Another example would be if your buddy keeps talking about how bad work is and how he’s stuck in a rut with searching for a new job, yet continually abuses alcohol to help ease his mind and break out of his shell. We all know this is a sign of confidence issues, or worse, depression, so you’ll definitely want to talk to him and encourage him to get help to get back on a better path for himself.

Is positive feedback a good way to help get them out of their low self-esteem rut?

People with low self-esteem might like to hear positive feedback, but, really, it only acts as a band-aid if a problem is bigger than they want to admit. It’s an old adage, but people have to learn how to love themselves before they allow anyone else to love them. That means friends, family and significant others, too, so don’t think that over-complimenting a buddy with low self-esteem will instantly get them to start thinking more positively.

Rather than just praise them with kind words over and over, telling them how great they are or how lucky they are, it’s best to encourage them to remain around other people who they trust, so not to fall deeper into negative thoughts about themselves. This may mean inviting the person with low self-esteem to new things, planning a weekly get together or simply lending them a couple ears to listen to what’s going on. Being available is the best way to give positive feedback to someone with low self-esteem, because actions always speak louder than words.

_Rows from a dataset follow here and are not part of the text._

-- ==== Sys2Proof/Machine/Special.lean ====
section
/-!
DEFINITION. The special-function and cross-cluster forms of the XF slot (R243–R245).
-/

namespace Sys2Proof.Machine

/-- An XF operation: the unit of each enabled cluster is checked and occupied; `from_` lists the clusters whose v[a] is read. -/
def State.xfSlot (s : State) (o : XfOp) (srcs : List Nat) (from_ : List Nat) (dsts : List Nat) (body : State → State) : State :=
  let m := s.bm
  let ps := s.clusters.map m.phys
  s.slotOp
    { reach := ps.map xfKey, units := ps.map xfKey,
      reads := s.vecKeys (from_.map m.phys) srcs [] ++ s.vecKeys ps [] [o.q.toNat],
      writes := s.vecKeys ps dsts [], holds := true, rs := false } true body

/-- The landing delay of an XF form in a physical cluster (R131, R245). -/
def State.xfDelay (s : State) (p nominal : Nat) : Nat := unitDelay nominal (s.bm.keyHalf (xfKey p)) (s.bm.xfAdd p)

/-- Land lanes cluster by cluster, each at its own delay. -/
def State.landPer (s : State) (outs : List (Nat × List LaneOut)) : State :=
  outs.foldl (fun acc e => if e.2.isEmpty then acc else acc.landLanes e.1 e.2) s

/-- One of the nine functions (R212, R214, R243). -/
def State.xfFunction (s : State) (o : XfOp) (op : Nat) : State :=
  let w := typeWidth o.ty.toNat
  s.xfSlot o [o.a.toNat] s.clusters [o.d.toNat] (fun t =>
    let m := s.bm
    t.landPer (s.clusters.map (fun c =>
      let p := m.phys c
      let q := s.qAt p o.q.toNat
      (s.xfDelay p 8, ((upTo 16).filter (fun i => bitAt q i)).map (fun i =>
        let r := perElem w (fun j => xFunction op (typeFmt o.ty.toNat) s.bnd.lat.il (elemAt w j (s.vAt p (s.vreg o.a.toNat) i)))
        { cluster := c, phys := p, reg := s.vreg o.d.toNat, lane := i, w := r.1, fl := r.2 })))))

/-- XEXP2 (R243) -/
def execXexp2 (o : XfOp) (s : State) : Host.Outcome State Fault Refusal := .next (s.xfFunction o 1)
/-- XLOG2 (R243) -/
def execXlog2 (o : XfOp) (s : State) : Host.Outcome State Fault Refusal := .next (s.xfFunction o 2)
/-- XRCP (R243) -/
def execXrcp (o : XfOp) (s : State) : Host.Outcome State Fault Refusal := .next (s.xfFunction o 3)
/-- XRSQ (R243) -/
def execXrsq (o : XfOp) (s : State) : Host.Outcome State Fault Refusal := .next (s.xfFunction o 4)
/-- XSQRT (R243) -/
def execXsqrt (o : XfOp) (s : State) : Host.Outcome State Fault Refusal := .next (s.xfFunction o 5)
/-- XTANH (R243) -/
def execXtanh (o : XfOp) (s : State) : Host.Outcome State Fault Refusal := .next (s.xfFunction o 6)
/-- XSIG (R243) -/
def execXsig (o : XfOp) (s : State) : Host.Outcome State Fault Refusal := .next (s.xfFunction o 7)
/-- XSIN (R243) -/
def execXsin (o : XfOp) (s : State) : Host.Outcome State Fault Refusal := .next (s.xfFunction o 8)
/-- XCOS (R243) -/
def execXcos (o : XfOp) (s : State) : Host.Outcome State Fault Refusal := .next (s.xfFunction o 9)

/-- Lanes that every enabled cluster takes from another one: the source is read whatever its CMASK bit and q are (R244). -/
def State.crossMove (s : State) (o : XfOp) (src : Nat → Nat) (delay : Nat → Nat → Nat) : State :=
  s.xfSlot o [o.a.toNat] (s.clusters.map src) [o.d.toNat] (fun t =>
    let m := s.bm
    t.landPer (s.clusters.map (fun c =>
      let p := m.phys c
      let from_ := m.phys (src c)
      let q := s.qAt p o.q.toNat
      (delay p from_, ((upTo 16).filter (fun i => bitAt q i)).map (fun i =>
        { cluster := c, phys := p, reg := s.vreg o.d.toNat, lane := i, w := s.vAt from_ (s.vreg o.a.toNat) i, fl := 0#6 })))))

/-- XFER (R244, R245): the nominal 4 at the unit's rate and adder, then the distance -/
def execXfer (o : XfOp) (s : State) : Host.Outcome State Fault Refusal :=
  .next (s.crossMove o (fun c => (c + o.c1.toNat) % 8) (fun p from_ => s.xfDelay p 4 + s.bm.distance p from_))

/-- XBCAST (R244) -/
def execXbcast (o : XfOp) (s : State) : Host.Outcome State Fault Refusal :=
  .next (s.crossMove o (fun _ => o.c1.toNat) (fun p _ => s.xfDelay p 5))

/-- The worst landing delay over the enabled clusters, for a form whose result lands in all of them together. -/
def State.xfDelayAll (s : State) (nominal : Nat) : Nat := maximumOf (s.clusters.map (fun c => s.xfDelay (s.bm.phys c) nominal))

/-- XRED (R221, R244): a tree over clusters 0–7; flags set once -/
def execXred (o : XfOp) (s : State) : Host.Outcome State Fault Refusal :=
  let kind := o.b.toNat
  .next (s.xfSlot o [o.a.toNat] s.clusters [o.d.toNat] (fun t =>
    let m := s.bm
    let xs : List FpRes := (upTo 8).map (fun c =>
      let p := m.phys c
      if bitAt s.bnd.lat.cmask c && bitAt (s.qAt p o.q.toNat) 0 then
        { bits := (s.vAt p (s.vreg o.a.toNat) 0).toNat, fl := 0#6 }
      else { bits := redIdentity true kind, fl := 0#6 })
    let r := nth { bits := 0, fl := 0#6 } (treeReduce (redCombine true kind s.bnd.lat.il) 3 xs) 0
    t.landPer (s.clusters.map (fun c =>
      let p := m.phys c
      (s.xfDelay p 10, [{ cluster := c, phys := p, reg := s.vreg o.d.toNat, lane := 0, w := BitVec.ofNat 32 r.bits,
                          fl := if s.clusters.head? = some c then r.fl else 0#6 }])))))

end Sys2Proof.Machine
end

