/-- What a death does to the package, once: the element is dead, with all its links where it is a switch (R435), or the named instances rerun (R438). -/
def State.elementDies (s : State) (x : NetElement) : State :=
  match x with
  | .link n => s.modColl (fun c => { c with deadLinks := addTo c.deadLinks n })
  | .switch n => s.modColl (fun c => { c with deadSwitches := addTo c.deadSwitches n, deadLinks := (Config.switchLinks n).foldl addTo c.deadLinks })
  | .member p => s.memberFails p.val
  | .lostInstances ids => (s.coll.instances.filter (fun i => ids.contains i.id && i.started && !i.ended)).foldl (fun acc i => acc.rerunInst i) s

/-- Whether the package knows of a death already: the other chiplet has applied it (R436). -/
def State.knows (s : State) (x : NetElement) (epoch : BitVec 32) : Bool :=
  match x with
  | .link n => s.coll.deadLinks.contains n
  | .switch n => s.coll.deadSwitches.contains n
  | .member p => s.coll.failedMembers.contains p.val
  | .lostInstances _ => decide (epoch.toNat ≤ s.epochAt 0) || decide (epoch.toNat ≤ s.epochAt 1)

/-- An update applied by a chiplet when it first receives it: the chiplet forwards it, once, on every live link, drain round 1 begins, and packets that
took the dead element are resent (R436–R438). Links by which other nodes get it lie outside the machine: what is sent on them stands in `updates`. DESIGN
CHOICE, safe: log entry 62. -/
def State.applyUpdate (s : State) (chip : Nat) (x : NetElement) (epoch : BitVec 32) (declarer : Nat) : State :=
  let s1 := if s.knows x epoch then s else s.elementDies x
  let live := (Config.chipLinks chip).filter (fun l => !s1.coll.deadLinks.contains l)
  let s2 := s1.modColl (fun c =>
    { c with
      epochs := tblSet chip epoch c.epochs, draining := tblSet chip (epoch, s.cycle + drainCycles) c.draining,
      updates := { node := chip, links := live, element := x, epoch := epoch, declarer := declarer } :: c.updates })
  (s2.resend chip epoch.toNat).schedule (s.cycle + drainCycles) 0 (.drainRoundEnd epoch)

/-- LINK_STATE_UPDATE (R436): updates at or below the chiplet's epoch are discarded -/
def execLinkStateUpdate (element : NetElement) (epoch : BitVec 32) (path : UpdatePath) (s : State) : Host.Outcome State Fault Refusal :=
  .next (if epoch.toNat ≤ s.epochAt path.node.toNat then s else s.applyUpdate path.node.toNat element epoch path.declarer)

/-- A death declared by a chiplet: an update one epoch above the highest that it has seen (R436). -/
def State.declare (s : State) (chip : Nat) (x : NetElement) : State := s.applyUpdate chip x (tblGet 0#32 chip s.coll.epochs + 1#32) chip

/-- The chiplet that watches a link. -/
def chipOfLink (link : Nat) : Nat := if (Config.chipLinks 1).contains link then 1 else 0

/-- Whether a flit of one of some links has been received within a number of cycles (R435). -/
def State.heard (s : State) (links : List Nat) (within : Nat) : Bool :=
  s.coll.lastFlit.any (fun e => links.contains e.1 && decide (s.cycle < e.2 + within))

/-- IDLE_FLIT (R435): a flit restarts the link's silence timeout -/
def execIdleFlit (link : Nat) (s : State) : Host.Outcome State Fault Refusal :=
  .next (s.modColl (fun c => { c with lastFlit := tblSet link s.cycle c.lastFlit }))

/-- LINK_TIMEOUT (R435): a link that has carried a flit in the last 3,800 cycles is dead only where its link layer's retries are exhausted, which is a free
value. DESIGN CHOICE, safe: log entry 62. -/
def execLinkTimeout (link : Nat) (s : State) : Host.Outcome State Fault Refusal :=
  let s1 := s.useFree packageAgent
  let chip := chipOfLink link
  .next (if s.coll.deadLinks.contains link then s
    else if !s.heard [link] 3800 then s.declare chip (.link link)
    else if bitAt (Config.freeWord (s.freeIndex packageAgent)) 0 then s1.declare chip (.link link)
    else s1)

/-- SWITCH_TIMEOUT (R435): after 20 µs with nothing through any of its links, the switch and all its links are dead -/
def execSwitchTimeout (switch : Nat) (s : State) : Host.Outcome State Fault Refusal :=
  let links := Config.switchLinks switch
  .next (if s.coll.deadSwitches.contains switch || s.heard links 38000 then s
    else s.declare (chipOfLink (links.headD 0)) (.switch switch))

/-- A failure record (R439). -/
def State.recordFailure (s : State) (pkg : Nat) (epoch : BitVec 32) : State :=
  if s.coll.failureRecords.any (fun r => r.1 == pkg) then s
  else (s.modColl (fun c => { c with failureRecords := c.failureRecords ++ [(pkg, epoch.toNat, s.cycle)] })).memberFails pkg

/-- GROUP_TIMEOUT (R435, R439): after 200 µs with nothing from a member, it is declared failed, and the home sends its failure record -/
def execGroupTimeout (pkg : PkgId) (s : State) : Host.Outcome State Fault Refusal :=
  .next (if s.coll.failedMembers.contains pkg.val || s.heard (Config.memberLinks pkg.val) 380000 then s
    else (s.declare 0 (.member pkg)).recordFailure pkg.val (tblGet 0#32 0 s.coll.epochs + 1#32))

/-- MEMBER_FAILURE_RECORD (R439) -/
def execMemberFailureRecord (pkg : PkgId) (epoch : BitVec 32) (s : State) : Host.Outcome State Fault Refusal := .next (s.recordFailure pkg.val epoch)

/-- Whether two members of a timetable have no surviving route. -/
def State.unrouted (s : State) (t : Timetable) : Bool :=
  t.packages.any (fun p => t.packages.any (fun q => p != q && !Config.routed s.coll.deadLinks s.coll.deadSwitches p q))

/-- Packets of an older epoch that are still on their way to a chiplet at the end of its drain round are discarded: an entry's is resent by its source, in
the new epoch, and its instance reruns (R437, R438). -/
def State.discardEntries (s : State) (chip epoch : Nat) (i : Instance) (t : Timetable) : State :=
  let lost := (i.transit t).filter (fun e => e.2.dst.chipNo == chip && decide (tblGet 0 e.1 i.epochs < epoch))
  if lost.isEmpty then s
  else
    let s1 := lost.foldl (fun acc e => (acc.undue (.timetableEntryCombine (inst := i.id) (entry := e.1))).sendEntry i.id e.1 e.2) s
    match s1.inst i.id with
    | some j => s1.rerunInst j
    | none => s1

/-- The packets of calls on their way to a chiplet of this package, or from there to the home in it, are discarded too: such a call gets no further
acceptance (R427, R437). -/
def CcallReq.discarded (c : CcallReq) (chip epoch : Nat) : CcallReq :=
  if c.closed || decide (epoch ≤ c.epoch) then c
  else
    { c with
      sent := c.sent.filter (· != 2 * Config.ownPackage + chip),
      lost := c.lost || c.sent.contains (2 * Config.ownPackage + chip) || (chip == 0 && c.asked.any (fun k => !c.sent.contains k)) }

/-- A drain round ends at a chiplet (R437). An instance of which two members have no surviving route ends with 0x4E. -/
def State.roundEnds (s : State) (chip epoch : Nat) : State :=
  let s1 := s.modColl (fun c => { c with draining := tblErase chip c.draining, calls := c.calls.map (fun x => x.discarded chip epoch) })
  (s1.coll.instances.filter (fun i => i.started && !i.ended)).foldl (fun acc i =>
    match acc.timetable i.tt with
    | none => acc
    | some t => if acc.unrouted t then acc.failInst i 0x4E else acc.discardEntries chip epoch i t) s1

/-- DRAIN_ROUND_END (R437): at every chiplet whose round of this epoch ends in this cycle -/
def execDrainRoundEnd (epoch : BitVec 32) (s : State) : Host.Outcome State Fault Refusal :=
  .next ((s.coll.draining.filter (fun e => e.2 == (epoch, s.cycle))).foldl (fun acc e => acc.roundEnds e.1 epoch.toNat) s)

end Sys2Proof.Machine
end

If all else fails, how can I help a guy who’s experiencing low self-esteem?

Assuming you’ve done everything you can to be available for your friend without sacrificing your own mental health, when it gets to the point where it’s starting to be taxing on you every time the two of you are together, that’s when you need to demand he gets professional help. It’s one thing for a person’s low self-esteem to impact only them, it’s a different animal when it’s weighing on the minds of other people who want to help but he’s not accepting of it.

You don’t want to necessarily give an ultimatum of, “if you don’t get help, I really don’t want to hangout anymore,” or anything, but you do want to put pressure on him to identify there’s a problem that’s affecting people he cares about and, because he’s been unwilling to make positive changes, he’s now forced to make changes on his own.